Because... yeah. There's always a ghost, sure enough.

"I'm starting to feel as if Kinney and I got the only house on Oak Avenue that isn't haunted," Ravn agrees, with a chuckle. "All we got is a faerie circle slash portal to Neverland in the backyard. And it makes me wonder how much of the time slip I spent walking from one house for sale to another, noping out whenever something tried to manifest, too."

Something resurfaces in the Dane's mind and he glances at Itzhak -- the New Yorker's been in town longer than he has, please accept the impromptu nomination to local old geezer who Drinks Whiskey and Knows Things. "You happen to know if the Historical Society have their records at town hall or at Addington House? I've been trying to catch hold of them since pretty much when I came into town but barring a quick tour by Atli once, I never managed. Their records should be accessible somewhere, though, and Asshole Irving might be mentioned in them."

Itzhak holds up a long finger, excuse please, busy Drinking Whiskey. He comes up for air, sucks his lower lip free of liquor. "Addington House, pretty sure. They like to keep stuff like that close. You wanna break in?"

He's apparently completely serious, hiking his eyebrows at both Ravn and Una like this is a totally reasonable thing to suggest.

'Time slip' clearly registers with Una, though it surely can't be entirely new information - and in any case, she doesn't actually take that point further, because instead she's turning a surprised-- and appraising-- glance on Itzhak.

Two months ago, her reaction might have been quite different.
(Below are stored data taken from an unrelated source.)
-- ==== Sys2Proof/Machine/Cadence.lean ====
section
/-! DEFINITION. The cadence unit: timing-lane frames, lock, holdover, announcements, the step changes they make, and wakes
(R34 to R68, R684 to R686, R697 to R701, R806, R807). -/

namespace Sys2Proof.Machine

-- ## Frames (R37, R38)

/-- A frame that R38 does not discard. -/
structure Frame where
  ty : Nat
  hop : Nat
  seq : Nat
  pay : Nat
deriving DecidableEq, Repr

/-- A nonzero reserved field of a payload, and for a wake pattern a reserved STEP (R53, R699). -/
def badPayload (ty f : Nat) : Bool :=
  match ty with
  | 0 => bits f 32 16 != 0
  | 1 => bits f 36 4 != 0 || bits f 48 16 != 0
  | _ => bits f 47 1 != 0 || bits f 52 44 != 0 || decide (7 < bits f 48 4)

/-- Read a frame (R37, R38). -/
def parseFrame (f : Nat) : Option Frame :=
  let ty := bits f 8 4
  if bits f 0 8 != 0x5A || crc16 112 (f % 2 ^ 112) != bits f 112 16 || decide (2 < ty) || bits f 18 6 != 0
     || bits f 96 16 != 0 || badPayload ty f then none
  else some ⟨ty, bits f 12 6, bits f 24 8, bits f 32 64⟩

/-- Write a frame. -/
def frameBits (f : Frame) : Nat :=
  let w := fieldsWord [(0, 0x5A), (8, f.ty), (12, f.hop), (24, f.seq), (32, f.pay)]
  w + 2 ^ 112 * crc16 112 w

/-- A link on which frames are received and forwarded (R65). -/
def linkEn (s : State) (k : Nat) : Bool := decide (k < 4) && bitAt (getF s F.CPM_CAD_CTL_LINK_EN) k

/-- A frame on an enabled link: a valid one of type `ty`, or the count of a discarded one. -/
def takeFrame (s : State) (link ty : Nat) (f : BitVec 128) : Option Frame × State :=
  if !linkEn s link || aonState s == 3 then (none, s)
  else match parseFrame f.toNat with
    | none => (none, incF (setF s F.CPM_CAD_STAT_FRAME_ERR 1) F.CPM_CAD_ERR_FRAME_ERR_CNT 1)
    | some fr => (if fr.ty = ty then some fr else none, s)

/-- Send a frame on every enabled link but one (R40, R700). -/
def sendFrames (s : State) (notOn : Nat) (f : Frame) : State :=
  (List.range 4).foldl (fun t k => if k != notOn && linkEn t k then emit t (.frame k (frameBits f)) else t) s

/-- Forward a frame of the source while LOCKED (R40). -/
def forwardFrame (s : State) (link : Nat) (f : Frame) : State :=
  if s.cad.st == .locked && flagF s F.CPM_CAD_CTL_FWD_EN && link == s.cad.src && decide (f.hop < 63) then
    sendFrames s link { f with hop := f.hop + 1 }
  else s

-- ## Sources (R39, R43)

/-- The delay compensation of a link in whole ticks (R41, log entry 15). -/
def linkDelay (s : State) (k : Nat) : Nat := getF s (F.CPM_LINK_DLY_DELAY k) / 4

/-- An enabled link with a valid count frame within its last interval. -/
def linkLive (s : State) (k : Nat) : Bool :=
  linkEn s k && (match Sparse.find s.cad.links k with
    | some r => decide (now s ≤ r.mark + 65536 + 64)
    | none => false)

/-- HOP of the last count frame of a link. -/
def linkHop (s : State) (k : Nat) : Nat := ((Sparse.find s.cad.links k).map (fun r => r.hop)).getD 63

/-- The link that R39 selects: lowest HOP, then lowest number. -/
def bestLink (s : State) : Option Nat :=
  bestOf (fun a b => decide (linkHop s a < linkHop s b) || (linkHop s a == linkHop s b && decide (a < b)))
    ((List.range 4).filter (linkLive s))

/-- FORCE_SRC names another link. -/
def forcedAway (s : State) (k : Nat) : Bool := flagF s F.CPM_CAD_CTL_FORCE_SRC && getF s F.CPM_CAD_CTL_SRC_SEL != k

/-- The link is the source that R39 or FORCE_SRC selects. -/
def selectedLink (s : State) (k : Nat) : Bool :=
  if flagF s F.CPM_CAD_CTL_FORCE_SRC then getF s F.CPM_CAD_CTL_SRC_SEL == k else bestLink s == some k

/-- A frame of the source is missed (R44). -/
def srcMissed (s : State) : Bool :=
  match Sparse.find s.cad.links s.cad.src with
  | some r => decide (r.mark + 65536 + 64 < now s)
  | none => true

/-- The reference of a link that counted `dc` ticks while `dt` passed here is within ±200 ppm of 62.5 MHz (R42): 16 ticks
are one reference period. -/
def refInRange (dc dt : Nat) : Bool := decide ((max dc dt - min dc dt) * 5000 ≤ dt)

/-- Remember a valid count frame of count `c` whose mark edge lies `d` ticks back. Where 2,000 ticks or more lie between it
and the link's last one, they measure the link's reference (R42, log entry 46). -/
def noteLink (s : State) (k hop c d : Nat) : State :=
  let p := s.cad.passed - d
  let ok := match Sparse.find s.cad.links k with
    | some r => if r.passed + 2000 ≤ p then refInRange (c - r.count) (p - r.passed) else r.ok
    | none => false
  { s with cad := { s.cad with links := Sparse.put s.cad.links k ⟨now s - d, p, hop, c, ok⟩ } }

/-- The source is a link: REF_OK is what was measured of it (R64). -/
def takeSource (s : State) (k hop : Nat) : State :=
  let ok := ((Sparse.find s.cad.links k).map (fun r => r.ok)).getD false
  { s with cad := { s.cad with src := k, hop := hop, refOk := ok } }

-- ## Resolving a difference (R49, R807)

/-- C − L in two's complement, saturated to 32 bits (R68). -/
def jumpWord (c l : Nat) : Nat :=
  if l ≤ c then min (c - l) (2 ^ 31 - 1) else 2 ^ 32 - min (l - c) (2 ^ 31)

/-- Move the mark edges of the links along with a forward step: a mark edge is a tick of the count that steps. -/
def stepMarks (l : Sparse LinkRec) (n : Nat) : Sparse LinkRec := l.map (fun p => (p.1, { p.2 with mark := p.2.mark + n }))

/-- Resolve the received count `c` with the local count at the mark edge `d` ticks ago; `bound`: where JUMP is set. The
heartbeat's ticks are those that pass, so a forward step moves its last write along, and so it does the links' mark edges
(log entry 16). -/
def resolveCount (s : State) (c d bound : Nat) : State :=
  let l := now s - d
  let s1 := setF s F.CPM_JUMP_TICKS_VAL (jumpWord c l)
  if l ≤ c then
    let s2 := ctrEvent s1 0x02 0 (c - l) noCtx
    { s2 with cad := { s2.cad with count := now s + (c - l), slow := 0, links := stepMarks s2.cad.links (c - l) },
              msh := { s2.msh with hb := s2.msh.hb + (c - l) } }
  else
    let s2 := { s1 with cad := { s1.cad with slow := l - c } }
    if bound < l - c then setF s2 F.CPM_CAD_STAT_JUMP 1 else s2

-- ## Lock (R42, R61, R668)

/-- LOCKED is reached with count `c`: the sleep account, and in stage CADENCE the stage OPEN with OPEN set. -/
def lockCad (s : State) (link hop c : Nat) : State :=
  let s0 := takeSource s link hop
  let s1 := { s0 with cad := { s0.cad with st := .locked, loaded := none, holdEntry := 0 } }
  let s2 :=
    if s1.cad.sleepPend then
      let n := c - (getF s1 F.CPM_SLEEP_ENTRY_LO_VAL + 2 ^ 32 * getF s1 F.CPM_SLEEP_ENTRY_HI_VAL)
      let t := setF (setF s1 F.CPM_SLEEP_TICKS_LO_VAL n) F.CPM_SLEEP_TICKS_HI_VAL (n / 2 ^ 32)
      { t with cad := { t.cad with sleepPend := false } }
    else s1
  if getF s2 F.MSH_BOOT_STAGE = 9 then
    let s3 := setF (setF s2 F.MSH_BOOT_STAGE 10) F.REG_CTL_OPEN 1
    { s3 with rst := { s3.rst with coldRun := false, pause := false } }
  else s2

/-- The unit may leave UNLOCKED on a count frame: in stages CADENCE and OPEN (R806), and in FAILED, which forwards the
cadence (R622, log entry 25). -/
def cadPermitted (s : State) : Bool := getF s F.MSH_BOOT_STAGE == 9 || getF s F.MSH_BOOT_STAGE == 10 || getF s F.MSH_BOOT_STAGE == 15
Today, however, she merely hesitates. "When you say 'close', you mean, 'breaking in is the only way to see them', or 'it'd take miles of paperwork and a lot of convincing, so this is simpler'?"

Ravn purses his lips. "I should have considered that. My idea was to walk in and wheedle some bureaucrat until they let me at the crates and binders. You know -- the academic approach. But you're right. Hyacinth Addington may not want to continue her family's bad habits, but she's not yet formally in charge, and this town? Anyone over fifty knows that there's only one queen of Gray Harbor and her name is Margaret Addington. And she sure as hell has a lot of secrets. We may actually have to consider finding another way."

Itzhak tips a hand back and forth. "Little of column A, little of column B?" A sudden smile flashes across his well-worn face, aimed at Una. It doesn't last before settling into a funny twist at mention of Old Lady Addington. He looks back at Ravn and tips his glass towards him, like, you got it.

Suggesting to perfect strangers that they break in for real estate records: the kind of conversation one has in Gray Harbor. Apparently.

"And some amount of column c, which is 'it'd be much more fun to do it this way'," Una concludes, sans judgement. Mostly sans judgement, at least - and in any case, the corners of her mouth are twitching upwards.

"Well." She lets that hang in the air between them a few moments. She pauses, has another sip or two of her beer. "That's clearly not catering to my strengths. But..."

She's not opting out, shall we say.

"Well, if we are even entertaining this idea, step one is scoping out the place. There are guided tours. Let's go on one." Ravn grins slightly and sips his whiskey. And if there is a certain gleam in steel grey eyes it's got absolutely nothing to do with the fact that below the law abiding community centre administrator slash university lecturer, there's a grifter and a thief who has not gotten to do anything stupid in entirely too long.

It's a damn good thing Itzhak is around to provide opportunity to be stupid on a regular basis.